EXERCISE OBJECTIVE:
Only the lines from the one containing "exact renderFrame_getElem_eq_black_iff _" through the one containing "colon => rfl" should be printed, exactly as they appear below, with both ends included.

MATERIAL FOR THIS TASK:
^^^^^^^^
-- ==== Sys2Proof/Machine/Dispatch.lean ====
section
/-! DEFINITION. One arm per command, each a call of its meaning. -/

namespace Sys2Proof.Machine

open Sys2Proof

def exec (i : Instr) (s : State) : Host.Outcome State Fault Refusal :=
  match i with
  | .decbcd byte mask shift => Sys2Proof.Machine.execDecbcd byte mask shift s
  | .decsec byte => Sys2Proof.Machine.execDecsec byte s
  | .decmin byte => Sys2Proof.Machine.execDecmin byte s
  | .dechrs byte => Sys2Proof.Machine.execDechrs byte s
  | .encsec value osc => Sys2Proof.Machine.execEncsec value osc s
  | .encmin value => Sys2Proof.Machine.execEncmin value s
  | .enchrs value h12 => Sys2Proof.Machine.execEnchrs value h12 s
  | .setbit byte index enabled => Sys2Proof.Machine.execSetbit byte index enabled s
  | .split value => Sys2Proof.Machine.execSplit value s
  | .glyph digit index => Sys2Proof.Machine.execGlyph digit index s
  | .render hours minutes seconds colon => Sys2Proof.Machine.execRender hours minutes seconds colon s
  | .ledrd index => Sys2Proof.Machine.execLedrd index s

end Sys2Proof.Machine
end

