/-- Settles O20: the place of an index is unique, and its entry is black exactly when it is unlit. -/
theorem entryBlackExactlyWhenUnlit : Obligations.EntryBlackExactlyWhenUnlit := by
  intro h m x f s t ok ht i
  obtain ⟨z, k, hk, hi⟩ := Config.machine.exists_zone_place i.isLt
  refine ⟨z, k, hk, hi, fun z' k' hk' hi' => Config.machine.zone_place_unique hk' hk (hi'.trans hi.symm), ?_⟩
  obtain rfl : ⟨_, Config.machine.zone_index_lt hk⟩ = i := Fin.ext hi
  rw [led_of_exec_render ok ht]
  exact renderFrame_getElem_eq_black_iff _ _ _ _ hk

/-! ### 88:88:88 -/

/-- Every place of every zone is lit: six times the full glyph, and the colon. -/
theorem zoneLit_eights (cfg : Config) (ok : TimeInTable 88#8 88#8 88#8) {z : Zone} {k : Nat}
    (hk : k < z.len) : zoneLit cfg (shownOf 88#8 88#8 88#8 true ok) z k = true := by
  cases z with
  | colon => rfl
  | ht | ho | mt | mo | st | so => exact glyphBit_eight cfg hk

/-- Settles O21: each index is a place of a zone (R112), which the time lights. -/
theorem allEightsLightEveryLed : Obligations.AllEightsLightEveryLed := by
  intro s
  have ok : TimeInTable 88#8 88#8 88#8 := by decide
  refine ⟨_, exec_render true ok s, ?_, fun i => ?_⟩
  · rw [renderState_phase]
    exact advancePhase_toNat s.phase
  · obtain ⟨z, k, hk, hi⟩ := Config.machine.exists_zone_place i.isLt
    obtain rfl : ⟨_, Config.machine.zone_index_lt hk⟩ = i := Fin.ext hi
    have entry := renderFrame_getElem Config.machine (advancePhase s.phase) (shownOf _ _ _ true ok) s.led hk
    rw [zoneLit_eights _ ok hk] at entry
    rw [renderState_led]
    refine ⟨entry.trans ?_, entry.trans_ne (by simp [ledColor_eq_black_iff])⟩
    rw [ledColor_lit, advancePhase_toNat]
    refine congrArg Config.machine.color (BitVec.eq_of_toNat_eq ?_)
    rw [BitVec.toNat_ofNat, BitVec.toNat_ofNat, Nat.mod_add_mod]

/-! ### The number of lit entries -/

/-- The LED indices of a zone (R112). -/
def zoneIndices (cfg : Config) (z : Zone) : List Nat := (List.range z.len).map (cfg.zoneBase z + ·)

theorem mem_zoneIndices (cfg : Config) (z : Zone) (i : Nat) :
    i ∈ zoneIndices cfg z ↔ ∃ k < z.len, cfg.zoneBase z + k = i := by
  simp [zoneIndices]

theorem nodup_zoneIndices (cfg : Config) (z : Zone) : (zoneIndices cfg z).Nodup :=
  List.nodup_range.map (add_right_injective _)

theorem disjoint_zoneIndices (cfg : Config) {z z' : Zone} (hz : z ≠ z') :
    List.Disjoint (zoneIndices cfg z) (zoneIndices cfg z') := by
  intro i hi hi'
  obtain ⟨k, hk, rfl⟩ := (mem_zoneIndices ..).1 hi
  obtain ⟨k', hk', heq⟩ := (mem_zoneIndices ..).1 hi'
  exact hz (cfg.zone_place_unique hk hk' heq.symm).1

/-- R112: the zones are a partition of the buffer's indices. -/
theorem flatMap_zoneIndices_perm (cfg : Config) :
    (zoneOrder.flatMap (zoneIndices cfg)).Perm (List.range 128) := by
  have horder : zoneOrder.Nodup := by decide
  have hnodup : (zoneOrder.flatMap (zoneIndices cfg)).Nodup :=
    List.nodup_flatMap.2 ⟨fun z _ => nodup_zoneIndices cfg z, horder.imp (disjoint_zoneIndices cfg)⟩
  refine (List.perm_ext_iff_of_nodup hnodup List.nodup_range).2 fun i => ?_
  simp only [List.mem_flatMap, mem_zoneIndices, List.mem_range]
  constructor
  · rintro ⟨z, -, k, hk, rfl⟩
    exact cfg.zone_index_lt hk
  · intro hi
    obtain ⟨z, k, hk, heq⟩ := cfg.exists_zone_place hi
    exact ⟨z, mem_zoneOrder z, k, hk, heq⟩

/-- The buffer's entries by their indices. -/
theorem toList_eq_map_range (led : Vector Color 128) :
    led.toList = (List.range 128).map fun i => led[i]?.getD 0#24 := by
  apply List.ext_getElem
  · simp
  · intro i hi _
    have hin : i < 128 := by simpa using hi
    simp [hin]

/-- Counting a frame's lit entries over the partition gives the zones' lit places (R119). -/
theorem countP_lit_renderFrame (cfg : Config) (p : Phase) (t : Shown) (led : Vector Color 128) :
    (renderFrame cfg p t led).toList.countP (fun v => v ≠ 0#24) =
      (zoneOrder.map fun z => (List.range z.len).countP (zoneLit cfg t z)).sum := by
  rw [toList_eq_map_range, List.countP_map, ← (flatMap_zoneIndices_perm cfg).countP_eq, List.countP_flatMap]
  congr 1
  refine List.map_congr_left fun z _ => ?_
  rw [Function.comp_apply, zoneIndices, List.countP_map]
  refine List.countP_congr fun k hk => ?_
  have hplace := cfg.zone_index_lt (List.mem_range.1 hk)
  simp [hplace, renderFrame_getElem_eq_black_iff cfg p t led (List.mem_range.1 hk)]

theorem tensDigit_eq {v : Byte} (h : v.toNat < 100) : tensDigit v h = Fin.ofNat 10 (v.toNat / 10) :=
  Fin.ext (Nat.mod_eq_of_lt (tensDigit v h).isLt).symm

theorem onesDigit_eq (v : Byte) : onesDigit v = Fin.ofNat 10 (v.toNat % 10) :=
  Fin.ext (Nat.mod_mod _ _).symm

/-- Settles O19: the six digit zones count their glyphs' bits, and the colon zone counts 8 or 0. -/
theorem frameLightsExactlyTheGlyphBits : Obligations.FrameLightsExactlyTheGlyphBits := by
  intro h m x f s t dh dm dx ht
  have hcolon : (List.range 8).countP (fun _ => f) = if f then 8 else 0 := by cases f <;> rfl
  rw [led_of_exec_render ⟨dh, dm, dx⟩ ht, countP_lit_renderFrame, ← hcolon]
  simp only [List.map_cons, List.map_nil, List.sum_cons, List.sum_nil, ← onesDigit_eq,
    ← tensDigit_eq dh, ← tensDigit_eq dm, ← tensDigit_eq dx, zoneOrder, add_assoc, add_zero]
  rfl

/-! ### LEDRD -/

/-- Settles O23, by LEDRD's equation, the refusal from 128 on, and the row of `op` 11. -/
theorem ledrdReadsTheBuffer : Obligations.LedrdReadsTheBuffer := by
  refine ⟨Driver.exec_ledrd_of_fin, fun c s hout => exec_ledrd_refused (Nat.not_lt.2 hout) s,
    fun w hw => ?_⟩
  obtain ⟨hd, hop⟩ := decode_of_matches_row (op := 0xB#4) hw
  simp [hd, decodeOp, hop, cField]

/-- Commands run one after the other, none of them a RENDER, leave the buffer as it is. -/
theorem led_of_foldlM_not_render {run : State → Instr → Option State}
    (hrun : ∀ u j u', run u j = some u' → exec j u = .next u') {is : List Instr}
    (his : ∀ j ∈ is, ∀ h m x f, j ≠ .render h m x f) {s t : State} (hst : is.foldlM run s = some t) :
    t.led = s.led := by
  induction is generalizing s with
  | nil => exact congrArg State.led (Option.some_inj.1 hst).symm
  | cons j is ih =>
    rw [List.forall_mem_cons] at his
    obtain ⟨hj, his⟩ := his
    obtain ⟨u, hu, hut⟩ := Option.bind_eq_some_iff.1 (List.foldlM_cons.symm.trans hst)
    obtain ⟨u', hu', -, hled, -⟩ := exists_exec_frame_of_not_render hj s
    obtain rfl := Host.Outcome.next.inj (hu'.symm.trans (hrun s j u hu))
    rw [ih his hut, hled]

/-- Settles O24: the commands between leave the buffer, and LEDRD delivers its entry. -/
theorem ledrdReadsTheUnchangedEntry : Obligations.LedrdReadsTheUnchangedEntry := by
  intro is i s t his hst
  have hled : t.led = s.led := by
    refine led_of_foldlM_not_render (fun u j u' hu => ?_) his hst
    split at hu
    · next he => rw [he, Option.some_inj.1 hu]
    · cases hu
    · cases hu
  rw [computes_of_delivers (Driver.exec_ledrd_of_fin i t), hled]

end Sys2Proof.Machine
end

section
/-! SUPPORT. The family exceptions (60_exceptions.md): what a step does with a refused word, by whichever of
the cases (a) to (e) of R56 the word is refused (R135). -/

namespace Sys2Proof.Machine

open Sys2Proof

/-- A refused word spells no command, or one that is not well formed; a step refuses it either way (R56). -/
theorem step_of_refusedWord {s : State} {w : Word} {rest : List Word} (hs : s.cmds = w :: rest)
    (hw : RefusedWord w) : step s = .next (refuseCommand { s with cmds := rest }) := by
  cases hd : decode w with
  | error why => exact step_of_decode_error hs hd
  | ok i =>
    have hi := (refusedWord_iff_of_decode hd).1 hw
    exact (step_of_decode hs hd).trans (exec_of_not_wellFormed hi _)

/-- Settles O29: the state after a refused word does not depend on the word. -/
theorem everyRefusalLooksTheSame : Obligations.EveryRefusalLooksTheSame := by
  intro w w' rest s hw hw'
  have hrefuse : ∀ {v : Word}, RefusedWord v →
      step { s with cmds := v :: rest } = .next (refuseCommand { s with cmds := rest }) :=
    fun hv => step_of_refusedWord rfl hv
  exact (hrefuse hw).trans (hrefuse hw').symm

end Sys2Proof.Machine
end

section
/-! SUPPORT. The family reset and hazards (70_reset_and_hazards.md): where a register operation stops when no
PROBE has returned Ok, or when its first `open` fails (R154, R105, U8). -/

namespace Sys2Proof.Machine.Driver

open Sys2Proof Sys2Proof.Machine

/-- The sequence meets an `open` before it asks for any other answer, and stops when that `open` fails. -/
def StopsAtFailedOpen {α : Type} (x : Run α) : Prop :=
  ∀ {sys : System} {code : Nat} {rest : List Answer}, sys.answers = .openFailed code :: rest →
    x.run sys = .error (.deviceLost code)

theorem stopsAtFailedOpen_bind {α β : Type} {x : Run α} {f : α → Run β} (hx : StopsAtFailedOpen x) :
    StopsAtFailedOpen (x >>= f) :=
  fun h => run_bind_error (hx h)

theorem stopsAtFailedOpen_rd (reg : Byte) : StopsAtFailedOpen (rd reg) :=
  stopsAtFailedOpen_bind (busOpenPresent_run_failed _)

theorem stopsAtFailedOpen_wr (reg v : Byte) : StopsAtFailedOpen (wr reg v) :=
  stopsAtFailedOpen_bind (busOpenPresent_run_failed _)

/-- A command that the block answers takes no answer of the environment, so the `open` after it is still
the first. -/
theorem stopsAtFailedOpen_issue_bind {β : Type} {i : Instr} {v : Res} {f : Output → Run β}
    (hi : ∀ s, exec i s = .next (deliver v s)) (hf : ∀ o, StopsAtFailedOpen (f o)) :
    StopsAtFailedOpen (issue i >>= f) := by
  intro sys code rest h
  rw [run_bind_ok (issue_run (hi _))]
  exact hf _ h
^^^^^^^^
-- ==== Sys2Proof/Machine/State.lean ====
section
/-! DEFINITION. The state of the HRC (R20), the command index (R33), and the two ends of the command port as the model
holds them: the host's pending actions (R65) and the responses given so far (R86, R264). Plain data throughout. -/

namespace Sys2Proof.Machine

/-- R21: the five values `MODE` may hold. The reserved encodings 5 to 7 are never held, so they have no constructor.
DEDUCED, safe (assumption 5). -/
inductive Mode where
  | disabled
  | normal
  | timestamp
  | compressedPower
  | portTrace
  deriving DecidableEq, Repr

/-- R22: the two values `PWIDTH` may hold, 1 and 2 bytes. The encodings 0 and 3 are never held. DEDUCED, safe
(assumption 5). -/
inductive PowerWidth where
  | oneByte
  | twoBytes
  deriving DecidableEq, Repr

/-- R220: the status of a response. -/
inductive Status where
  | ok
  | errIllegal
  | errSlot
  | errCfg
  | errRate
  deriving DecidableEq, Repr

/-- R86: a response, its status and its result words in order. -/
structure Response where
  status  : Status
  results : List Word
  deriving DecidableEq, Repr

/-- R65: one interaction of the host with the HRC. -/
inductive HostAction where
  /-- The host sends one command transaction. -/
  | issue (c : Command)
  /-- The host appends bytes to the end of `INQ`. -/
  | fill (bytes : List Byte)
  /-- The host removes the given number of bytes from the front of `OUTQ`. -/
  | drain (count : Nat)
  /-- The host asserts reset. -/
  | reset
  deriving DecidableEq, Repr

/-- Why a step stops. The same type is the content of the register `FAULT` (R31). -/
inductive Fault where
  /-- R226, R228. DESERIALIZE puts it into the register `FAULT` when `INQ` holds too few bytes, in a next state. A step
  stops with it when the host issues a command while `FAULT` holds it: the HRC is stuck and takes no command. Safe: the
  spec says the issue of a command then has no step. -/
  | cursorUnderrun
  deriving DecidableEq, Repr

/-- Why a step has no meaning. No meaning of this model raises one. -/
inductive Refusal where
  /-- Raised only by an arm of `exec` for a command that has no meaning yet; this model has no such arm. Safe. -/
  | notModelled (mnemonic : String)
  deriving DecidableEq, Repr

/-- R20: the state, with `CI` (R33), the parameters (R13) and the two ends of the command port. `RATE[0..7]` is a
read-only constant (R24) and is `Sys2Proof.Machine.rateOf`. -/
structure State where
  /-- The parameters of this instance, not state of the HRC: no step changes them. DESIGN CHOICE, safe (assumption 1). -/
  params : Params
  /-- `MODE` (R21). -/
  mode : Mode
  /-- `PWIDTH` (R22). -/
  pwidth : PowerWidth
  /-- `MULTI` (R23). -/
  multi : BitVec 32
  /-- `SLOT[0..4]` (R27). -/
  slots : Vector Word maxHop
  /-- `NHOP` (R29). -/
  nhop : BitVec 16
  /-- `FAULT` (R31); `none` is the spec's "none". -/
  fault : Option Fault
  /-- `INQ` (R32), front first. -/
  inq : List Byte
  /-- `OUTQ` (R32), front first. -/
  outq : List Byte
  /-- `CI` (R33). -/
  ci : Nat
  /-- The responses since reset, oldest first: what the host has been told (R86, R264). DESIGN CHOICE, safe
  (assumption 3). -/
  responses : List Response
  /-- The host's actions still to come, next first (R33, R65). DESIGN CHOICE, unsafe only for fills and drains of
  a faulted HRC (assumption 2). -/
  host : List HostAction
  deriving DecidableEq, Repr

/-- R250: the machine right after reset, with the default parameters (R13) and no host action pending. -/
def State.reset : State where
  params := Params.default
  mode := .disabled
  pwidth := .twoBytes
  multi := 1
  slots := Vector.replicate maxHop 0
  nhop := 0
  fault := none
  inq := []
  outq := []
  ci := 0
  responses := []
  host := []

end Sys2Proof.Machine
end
^^^^^^^^
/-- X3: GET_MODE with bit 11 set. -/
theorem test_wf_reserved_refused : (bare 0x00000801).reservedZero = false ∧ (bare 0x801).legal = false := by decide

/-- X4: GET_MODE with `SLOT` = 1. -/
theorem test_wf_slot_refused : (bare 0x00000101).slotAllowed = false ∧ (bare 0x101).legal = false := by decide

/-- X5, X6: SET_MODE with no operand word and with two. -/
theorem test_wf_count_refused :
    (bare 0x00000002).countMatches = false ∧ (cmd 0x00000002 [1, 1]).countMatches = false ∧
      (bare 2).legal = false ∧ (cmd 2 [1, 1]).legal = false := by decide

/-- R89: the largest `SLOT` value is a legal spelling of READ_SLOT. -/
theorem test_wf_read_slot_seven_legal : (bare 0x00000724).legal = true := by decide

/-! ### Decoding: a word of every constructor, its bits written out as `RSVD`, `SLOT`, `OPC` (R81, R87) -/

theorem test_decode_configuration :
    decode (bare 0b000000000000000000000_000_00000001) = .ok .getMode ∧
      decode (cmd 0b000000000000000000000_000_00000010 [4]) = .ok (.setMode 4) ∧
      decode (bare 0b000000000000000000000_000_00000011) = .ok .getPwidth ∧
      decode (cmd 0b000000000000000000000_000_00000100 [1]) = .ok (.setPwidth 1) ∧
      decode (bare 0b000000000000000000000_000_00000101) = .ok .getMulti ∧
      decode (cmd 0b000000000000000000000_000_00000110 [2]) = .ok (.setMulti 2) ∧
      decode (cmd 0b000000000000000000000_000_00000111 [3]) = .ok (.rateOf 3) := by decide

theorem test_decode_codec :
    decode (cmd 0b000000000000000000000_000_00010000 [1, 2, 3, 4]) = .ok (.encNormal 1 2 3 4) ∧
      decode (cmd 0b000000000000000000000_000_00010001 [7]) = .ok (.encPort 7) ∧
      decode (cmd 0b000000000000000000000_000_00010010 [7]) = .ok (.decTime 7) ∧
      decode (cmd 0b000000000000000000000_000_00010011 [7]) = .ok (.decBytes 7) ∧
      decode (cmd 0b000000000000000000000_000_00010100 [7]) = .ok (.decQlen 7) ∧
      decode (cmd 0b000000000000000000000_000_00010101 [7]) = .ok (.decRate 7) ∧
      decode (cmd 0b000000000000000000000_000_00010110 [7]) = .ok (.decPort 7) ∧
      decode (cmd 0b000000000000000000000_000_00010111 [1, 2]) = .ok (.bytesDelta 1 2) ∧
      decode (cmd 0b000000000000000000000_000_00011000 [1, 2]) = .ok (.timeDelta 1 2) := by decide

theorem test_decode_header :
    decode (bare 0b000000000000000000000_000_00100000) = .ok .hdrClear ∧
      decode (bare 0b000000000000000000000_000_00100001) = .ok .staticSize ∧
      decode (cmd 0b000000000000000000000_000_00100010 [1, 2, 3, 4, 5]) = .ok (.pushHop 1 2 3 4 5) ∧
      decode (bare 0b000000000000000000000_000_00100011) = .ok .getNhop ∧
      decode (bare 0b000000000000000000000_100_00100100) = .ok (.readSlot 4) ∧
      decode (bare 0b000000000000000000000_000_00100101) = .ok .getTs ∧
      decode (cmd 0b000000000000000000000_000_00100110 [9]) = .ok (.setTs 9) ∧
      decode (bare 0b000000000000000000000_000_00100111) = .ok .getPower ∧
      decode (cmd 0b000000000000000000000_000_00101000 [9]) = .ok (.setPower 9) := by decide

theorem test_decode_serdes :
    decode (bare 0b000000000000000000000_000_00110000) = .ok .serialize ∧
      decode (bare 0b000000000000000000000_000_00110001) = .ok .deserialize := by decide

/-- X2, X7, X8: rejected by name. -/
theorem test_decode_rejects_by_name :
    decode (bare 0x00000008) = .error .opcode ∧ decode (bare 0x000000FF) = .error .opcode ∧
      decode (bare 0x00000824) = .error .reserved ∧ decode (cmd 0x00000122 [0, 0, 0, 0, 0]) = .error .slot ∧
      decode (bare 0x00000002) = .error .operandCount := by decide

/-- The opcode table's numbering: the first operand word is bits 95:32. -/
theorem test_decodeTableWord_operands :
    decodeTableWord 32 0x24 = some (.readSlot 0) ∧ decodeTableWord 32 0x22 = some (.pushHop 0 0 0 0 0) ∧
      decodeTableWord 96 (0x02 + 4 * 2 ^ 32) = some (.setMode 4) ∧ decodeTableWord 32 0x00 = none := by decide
^^^^^^^^
SOLUTION FOR THIS EXERCISE:
  exact renderFrame_getElem_eq_black_iff _ _ _ _ hk

/-! ### 88:88:88 -/

/-- Every place of every zone is lit: six times the full glyph, and the colon. -/
theorem zoneLit_eights (cfg : Config) (ok : TimeInTable 88#8 88#8 88#8) {z : Zone} {k : Nat}
    (hk : k < z.len) : zoneLit cfg (shownOf 88#8 88#8 88#8 true ok) z k = true := by
  cases z with
  | colon => rfl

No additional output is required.